Everything is now going to -- we're going to go back to the "I love Lucy" days, where they have to have separate beds in the bedroom because the whole country is watching it, when, in fact, these are specialized channels, specialized stations. We're in a modern 2007, 21st century era, and this Internet amplification is turning everything into mass appeal by special interests that are purposefully doing that. And we have to keep our eye on that.

Utopia for Harrison and Medved is a world where they make a nice living from expressing their opinions and no one else gets to express theirs, particularly if that expression amounts to criticism of them. And in their reality, more speech is a threat to diversity.

Their real concern is that the great unwashed, with their crappy little home computers, will take away their perches of privilege.
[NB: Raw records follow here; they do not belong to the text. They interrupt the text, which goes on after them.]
-- ==== Sys2Proof/Laws/Memory.lean ====
section
/-! SUPPORT. What the operations on the memories do (15 R256 to R262): reading a byte after a write at a home, and that every
operation keeps HBM and host memory in canonical form. -/

namespace Sys2Proof.Machine

namespace State

/-- The canonical form is a matter of the two memories alone. -/
theorem memoryWf_congr {s t : State} (h1 : t.hbm = s.hbm) (h2 : t.hostMem = s.hostMem) : t.memoryWf = s.memoryWf := by
  simp [memoryWf, h1, h2]

theorem memoryWf_iff {s : State} : s.memoryWf = true ↔ s.hbm.wf 0 = true ∧ s.hostMem.wf 0 = true := by
  simp [memoryWf]

theorem memoryWf_putHome {s : State} (a : Nat) (b : Byte) (h : s.memoryWf = true) : (s.putHome a b).memoryWf = true := by
  obtain ⟨h1, h2⟩ := memoryWf_iff.1 h
  exact memoryWf_iff.2 ⟨Tab.wf_putD a b h1, h2⟩

theorem memoryWf_foldl {α : Type} (f : State → α → State) (hf : ∀ s x, s.memoryWf = true → (f s x).memoryWf = true) (l : List α)
    {s : State} (h : s.memoryWf = true) : (l.foldl f s).memoryWf = true := by
  induction l generalizing s with
  | nil => exact h
  | cons x l ih => exact ih (hf s x h)

theorem memoryWf_foldl_eq {α : Type} (f : State → α → State) (hf : ∀ s x, (f s x).memoryWf = s.memoryWf) (l : List α) (s : State) :
    (l.foldl f s).memoryWf = s.memoryWf := by
  induction l generalizing s with
  | nil => rfl
  | cons x l ih => exact (ih _).trans (hf s x)

/-- Bytes written at their homes keep the canonical form. -/
theorem memoryWf_putCells {s : State} (cells : List Host.Cell) (h : s.memoryWf = true) : (s.putCells cells).memoryWf = true := by
  have h' := memoryWf_foldl (fun (s : State) (c : Host.Cell) => s.putHome c.1 c.2) (fun s c => memoryWf_putHome c.1 c.2) cells h
  exact h'

theorem memoryWf_modThread (s : State) (tid : Nat) (f : Thread → Thread) : (s.modThread tid f).memoryWf = s.memoryWf := rfl
theorem memoryWf_modGroup (s : State) (gid : Nat) (f : Group → Group) : (s.modGroup gid f).memoryWf = s.memoryWf := rfl
theorem memoryWf_modTeam (s : State) (k : Nat) (f : Team → Team) : (s.modTeam k f).memoryWf = s.memoryWf := rfl
theorem memoryWf_modDomain (s : State) (d : Nat) (f : PhaseDom → PhaseDom) : (s.modDomain d f).memoryWf = s.memoryWf := rfl

theorem memoryWf_domainHome {s : State} (d : Nat) (cells : List Host.Cell) (h : s.memoryWf = true) :
    (s.domainHome d cells).memoryWf = true := memoryWf_putCells cells h

theorem memoryWf_overlayCells (s : State) (d : Nat) (cells : List Host.Cell) : (s.overlayCells d cells).memoryWf = s.memoryWf := rfl
theorem memoryWf_drainPath (s : State) (gid n : Nat) : (s.drainPath gid n).memoryWf = s.memoryWf := rfl
theorem memoryWf_spadCells (s : State) (k : Nat) (cells : List Host.Cell) : (s.spadCells k cells).memoryWf = s.memoryWf := rfl

theorem memoryWf_drainSpad {s : State} (gid : Nat) (h : s.memoryWf = true) : (s.drainSpad gid).memoryWf = true :=
  memoryWf_foldl (fun (s : State) (p : SpadStore) => s.spadCells p.team p.bytes) (fun _ _ h => h) (s.group gid).spadPath h

theorem memoryWf_writeBack {s : State} (d : Nat) (h : s.memoryWf = true) : (s.writeBack d).memoryWf = true :=
  memoryWf_domainHome d _ h

/-- Counting a use, counting an error and marking a line touch no memory. -/
theorem memoryWf_countUse (s : State) (act u n : Nat) : (s.countUse act u n).memoryWf = s.memoryWf := by
  unfold countUse; split <;> rfl
theorem memoryWf_countLines (s : State) (gid : Nat) (cells : List Host.Cell) : (s.countLines gid cells).memoryWf = s.memoryWf :=
  memoryWf_countUse s _ _ _
theorem memoryWf_markPoison (s : State) (line : Nat) : (s.markPoison line).memoryWf = s.memoryWf := rfl

/-- A line read at its home touches no memory, nor do lines read by a reader that does not look. -/
theorem memoryWf_meetStored (s : State) (line : Nat) : (s.meetStored line).1.memoryWf = s.memoryWf := by
  simp only [meetStored]
  repeat' split
  all_goals rfl
theorem memoryWf_meetLine (s : State) (line : Nat) : (s.meetLine line).1.memoryWf = s.memoryWf := by
  simp only [meetLine]
  repeat' split
  all_goals first
    | rfl
    | exact memoryWf_meetStored _ line
theorem memoryWf_touchLine (s : State) (line : Nat) : (s.touchLine line).memoryWf = s.memoryWf := by
  unfold touchLine; split
  · exact memoryWf_meetLine s line
  · rfl
theorem memoryWf_touchLines {s : State} (ls : List Nat) (h : s.memoryWf = true) : (s.touchLines ls).memoryWf = true := by
  unfold touchLines; split
  · exact memoryWf_foldl touchLine (fun s l h => (memoryWf_touchLine s l).trans h) ls h
  · exact h
theorem memoryWf_readLines {s : State} (ls : List Nat) (h : s.memoryWf = true) : (s.readLines ls).memoryWf = true := by
  unfold readLines; split
  · exact memoryWf_foldl _ (fun s l h => (memoryWf_meetLine s l).trans h) ls h
  · exact h

/-- Loading bytes touches no memory. -/
theorem memoryWf_loadLine {s : State} (tid line : Nat) (as : List Nat) (home sl : Bool) (h : s.memoryWf = true) :
    (s.loadLine tid line as home sl).1.memoryWf = true := by
  simp only [loadLine]
  split
  · exact h
  · have hm : ((s.countUse (s.activityOfGroup (gidOf tid)) 1 1).meetLine line).1.memoryWf = true := by
      rw [memoryWf_meetLine, memoryWf_countUse]; exact h
    dsimp only
    split
    · exact hm
    · exact hm
theorem memoryWf_loadBytes {s : State} (tid a n : Nat) (home sl : Bool) (h : s.memoryWf = true) :
    (s.loadBytes tid a n home sl).1.memoryWf = true := by
  unfold loadBytes
  generalize linesOf a n = ls
  suffices hs : ∀ (r : State × List Byte × Met), r.1.memoryWf = true → (ls.foldl _ r).1.memoryWf = true from hs (s, [], .sound) h
  induction ls with
  | nil => exact fun r hr => hr
  | cons l ls ih => exact fun r hr => ih _ (memoryWf_loadLine tid l _ home sl hr)

/-- Scratchpad stores, a store on its way and one that awaits its match touch no memory. -/
theorem memoryWf_performSpad {s : State} (gid : Nat) (pick : SpadStore → Bool) (h : s.memoryWf = true) :
    (s.performSpad gid pick).memoryWf = true :=
  memoryWf_foldl (fun (s : State) (p : SpadStore) => s.spadCells p.team p.bytes) (fun _ _ h => h) _ h
theorem memoryWf_onPath (s : State) (x : HeldStore) : (s.onPath x).memoryWf = s.memoryWf := by
  simp only [onPath]; split
  · split <;> rfl
  · rfl
theorem memoryWf_awaitMatch (s : State) (x : HeldStore) : (s.awaitMatch x).memoryWf = s.memoryWf := rfl

/-- A store of an issue keeps the canonical form, and so do all of them. -/
theorem memoryWf_performStore {s : State} (x : HeldStore) (clash : Bool) (h : s.memoryWf = true) :
    (s.performStore x clash).memoryWf = true := by
  simp only [performStore]
  repeat' split
  all_goals first
    | exact h
    | exact memoryWf_drainSpad (gidOf x.tid) h
    | exact memoryWf_domainHome _ _ ((memoryWf_countLines _ _ _).trans h)
    | exact (memoryWf_onPath s x).trans h
theorem memoryWf_holdStore {s : State} (x : HeldStore) (h : s.memoryWf = true) : (s.holdStore x).memoryWf = true := by
  simp only [holdStore]; split <;> exact h
theorem memoryWf_overrule {s : State} (gids : List Nat) (x : HeldStore) (h : s.memoryWf = true) : (s.overrule gids x).memoryWf = true :=
  memoryWf_foldl (fun s g => ((s.drainPath g (s.group g).path.length).drainSpad g).modGroup g (fun x' => { x' with
      spec := x'.spec.map (fun sp => { sp with stores := (overruled x sp.stores).1 }) }))
    (fun s g h => memoryWf_drainSpad (s := s.drainPath g (s.group g).path.length) g h) _ h
theorem memoryWf_storeAll {s : State} (all : List HeldStore) (h : s.memoryWf = true) : (s.storeAll all).memoryWf = true :=
  memoryWf_foldl _ (fun _ x h => memoryWf_performStore x _ (memoryWf_overrule _ x h)) _ (memoryWf_foldl _ (fun _ x h => memoryWf_holdStore x h) _ h)

/-- A release keeps the canonical form. -/
theorem memoryWf_publish {s : State} (gid scope : Nat) (h : s.memoryWf = true) : (s.publish gid scope).memoryWf = true := by
  have h' : ((s.drainPath gid (s.group gid).path.length).drainSpad gid).memoryWf = true := memoryWf_drainSpad gid h
  simp only [publish]
  split
  · exact memoryWf_writeBack _ ((memoryWf_countLines _ _ _).trans h')
  · exact h'

/-- An acquire touches no memory. -/
theorem memoryWf_acquire (s : State) (gid scope : Nat) : (s.acquire gid scope).memoryWf = s.memoryWf := by
  simp only [acquire]
  split <;> split <;> rfl

theorem memoryWf_publishAll {s : State} (gids : List Nat) (scope : Nat) (h : s.memoryWf = true) :
    (s.publishAll gids scope).memoryWf = true := memoryWf_foldl _ (fun _ g => memoryWf_publish g scope) gids h

theorem memoryWf_acquireAll {s : State} (gids : List Nat) (scope : Nat) (h : s.memoryWf = true) :
    (s.acquireAll gids scope).memoryWf = true :=
  memoryWf_foldl _ (fun s g h => (memoryWf_acquire s g scope).trans h) gids h

/-- Host memory written keeps the canonical form. -/
theorem memoryWf_hostBytes {s : State} (h : Nat) (bs : List Byte) (w : s.memoryWf = true) :
    ({ s with hostMem := s.hostMem.putBytes h bs } : State).memoryWf = true := by
  obtain ⟨h1, h2⟩ := memoryWf_iff.1 w
  exact memoryWf_iff.2 ⟨h1, Tab.wf_putBytes h bs h2⟩

/-- A remote access that begins touches no memory. -/
theorem memoryWf_setPort (s : State) (p : Nat) (v : Port) : (s.setPort p v).memoryWf = s.memoryWf := rfl
theorem memoryWf_pumpList (p : Nat) (hs : List FlitHead) (s : State) : (pumpList p hs s).memoryWf = s.memoryWf := by
  induction hs generalizing s with
  | nil => rfl
  | cons x hs ih =>
    simp only [pumpList]
    split
    · exact ih _
    · exact ih _
theorem memoryWf_sendOn (s : State) (p : Nat) (x : FlitHead) : (s.sendOn p x).memoryWf = s.memoryWf := memoryWf_pumpList p _ _
theorem memoryWf_sendRequest (s : State) (md gid ctx n : Nat) : (s.sendRequest md gid ctx n).memoryWf = s.memoryWf := by
  unfold sendRequest; split
  · exact memoryWf_sendOn _ _ _
  · rfl
theorem memoryWf_startAccess (s : State) (a : Access) : (s.startAccess a).memoryWf = s.memoryWf := by
  simp only [startAccess]
  repeat' split
  all_goals first
    | rfl
    | exact memoryWf_sendRequest _ _ _ _ _
theorem memoryWf_oweStore (s : State) (p : Posted) (ends : Nat) : (s.oweStore p ends).memoryWf = s.memoryWf := by
  unfold oweStore; apply memoryWf_foldl_eq; intro _ _; rfl
theorem memoryWf_postStore (s : State) (p : Posted) : (s.postStore p).memoryWf = s.memoryWf := by
  simp only [postStore]
  repeat' split
  all_goals first
    | rfl
    | exact memoryWf_startAccess _ _
    | exact memoryWf_oweStore _ _ _
theorem memoryWf_panelStore {s : State} (ctx k : Nat) (p : Ptr) (m g o : Nat) (bs : List Byte) (h : s.memoryWf = true) :
    (s.panelStore ctx k p m g o bs).memoryWf = true :=
  memoryWf_foldl _ (fun s _ h => (memoryWf_startAccess s _).trans h) _ h

/-- An engine's store keeps the canonical form. -/
theorem memoryWf_store {s : State} (ctx k : Nat) (p : Ptr) (bytes : List Byte) (bad : List Bool) (h : s.memoryWf = true) :
    (s.store ctx k p bytes bad).memoryWf = true := by
  unfold store
  generalize s.pieces ctx p bytes.length = ps
  suffices hs : ∀ (r : State × Nat), r.1.memoryWf = true → ((ps.foldl _ r).1).memoryWf = true from hs (s, 0) h
  induction ps with
  | nil => exact fun r hr => hr
  | cons q ps ih =>
    intro r hr
    apply ih
    dsimp only
    split
    · exact memoryWf_putCells _ hr
    · exact memoryWf_hostBytes _ _ hr
    · exact memoryWf_panelStore _ _ _ _ _ _ _ hr

/-- The capability table in every context, and a record of it replaced, keep the canonical form. -/
theorem memoryWf_tableTo {s : State} (ctx : Nat) (h : s.memoryWf = true) : (s.tableTo ctx).memoryWf = true := by
  simp only [tableTo]
  split
  · exact memoryWf_foldl _ (fun _ _ h => memoryWf_store _ _ _ _ _ h) _ h
  · exact h
theorem memoryWf_newTable {s : State} (t : List Byte) (h : s.memoryWf = true) : (s.newTable t).memoryWf = true :=
  memoryWf_foldl (fun s c => s.tableTo c) (fun _ c => memoryWf_tableTo c) _ (s := { s with capTable := t }) h
theorem memoryWf_patchTable {s : State} (type : Nat) (v : List Byte) (h : s.memoryWf = true) : (s.patchTable type v).memoryWf = true :=
  memoryWf_newTable _ h

/-- A posted write, a read and an atomic performed at the host keep the canonical form. -/
theorem memoryWf_performPosted {s : State} (p : Posted) (h : s.memoryWf = true) : (s.performPosted p).memoryWf = true := by
  obtain ⟨h1, h2⟩ := memoryWf_iff.1 h
  unfold performPosted
  split
  · exact memoryWf_iff.2 ⟨h1, Tab.wf_foldl_putD_map _ (fun c : Host.Cell => c.2) _ h2⟩
  · exact h
theorem memoryWf_performHost {s : State} (k : Nat) (h : s.memoryWf = true) : (s.performHost k).memoryWf = true := by
  simp only [performHost]
  repeat' split
  all_goals first
    | exact h
    | exact memoryWf_hostBytes _ _ h
theorem memoryWf_hostReads {s : State} (pick : Nat → Access → Bool) (h : s.memoryWf = true) : (s.hostReads pick).memoryWf = true :=
  memoryWf_foldl _ (fun _ (e : Nat × Access) h => memoryWf_performHost e.1 h) _ h
theorem memoryWf_hostWrite {s : State} (p : Posted) (h : s.memoryWf = true) : (s.hostWrite p).memoryWf = true :=
  memoryWf_performPosted p (memoryWf_hostReads _ h)
theorem memoryWf_performBefore {s : State} (k : Nat) (h : s.memoryWf = true) : (s.performBefore k).memoryWf = true :=
  memoryWf_foldl _ (fun _ p h => memoryWf_hostWrite p h) _ h
theorem memoryWf_hostPerform {s : State} (h : s.memoryWf = true) : s.hostPerform.memoryWf = true := by
  unfold hostPerform; split
  · exact h
  · exact memoryWf_hostWrite _ h
theorem memoryWf_hostDo {s : State} (k : Nat) (h : s.memoryWf = true) : (s.hostDo k).memoryWf = true :=
  memoryWf_hostReads _ (memoryWf_performBefore k h)

/-- Reading a byte at its home after one byte was written: the byte written there, else what stood. -/
theorem homeByte_putHome (s : State) (a : Nat) (b : Byte) (k : Nat) :
    (s.putHome a b).homeByte k = if k = a then b else s.homeByte k :=
  Tab.getD_putD ..

/-- Reading a byte that a list of cells does not write. -/
theorem homeByte_putCells_of_notMem (s : State) (cells : List Host.Cell) (k : Nat) (h : ∀ c ∈ cells, c.1 ≠ k) :
    (s.putCells cells).homeByte k = s.homeByte k := by
  have hp : ∀ (t : State), (s.putCells cells).homeByte k = (cells.foldl (fun s c => s.putHome c.1 c.2) s).homeByte k := fun _ => rfl
  rw [hp s]
  clear hp
  induction cells generalizing s with
  | nil => rfl
  | cons c cells ih =>
    rw [List.foldl_cons, ih _ (fun d hd => h d (List.mem_cons_of_mem _ hd)), homeByte_putHome]
    simp [Ne.symm (h c List.mem_cons_self)]

end State

end Sys2Proof.Machine
end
Or at least manage to talk back without interference from their call screeners.

Medved's whining about reinstatement of the Fairness Doctrine is particularly absurd, since it's government regulation in the first instance which doesn't simply place economic barriers to entry but absolute legal prohibitions to entry. As a result of federal licensing, Medved and his ilk are being subsidized by the citizenry and being protected from competition by licensing requirements. Syndicated hosts like Mikey Medved may have to compete with other wingnuts to sell their programs those who currently own the airwaves, but they shouldn't pretend terrestrial radio is anything like a free market or ideas, or of anything else.

And if Harrison and Medved don't like being revealed for the flatulent frauds they are, they can always bitch to my advertisers.